Dataset entries:
-- ==== Sys2Proof/Word.lean ====
section
/-! DEFINITION. The block's two bit-vector types: a byte of the frame (R8, R50) and the 32-bit word of
`W`, `V` and of the header words (R7 WORD_BITS, R20). -/

namespace Sys2Proof

/-- A byte, bits 7 to 0 (R8). -/
abbrev Byte := BitVec 8

/-- A 32-bit word, bits 31 to 0 (R7, R8). All values are unsigned. -/
abbrev Word := BitVec 32

end Sys2Proof
end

* **TASK INSTRUCTIONS**
Each line must be given again exactly as written above.

* **EXERCISE RESULT**
-- ==== Sys2Proof/Word.lean ====
section
/-! DEFINITION. The block's two bit-vector types: a byte of the frame (R8, R50) and the 32-bit word of
`W`, `V` and of the header words (R7 WORD_BITS, R20). -/

namespace Sys2Proof

/-- A byte, bits 7 to 0 (R8). -/
abbrev Byte := BitVec 8

/-- A 32-bit word, bits 31 to 0 (R7, R8). All values are unsigned. -/
abbrev Word := BitVec 32

end Sys2Proof
end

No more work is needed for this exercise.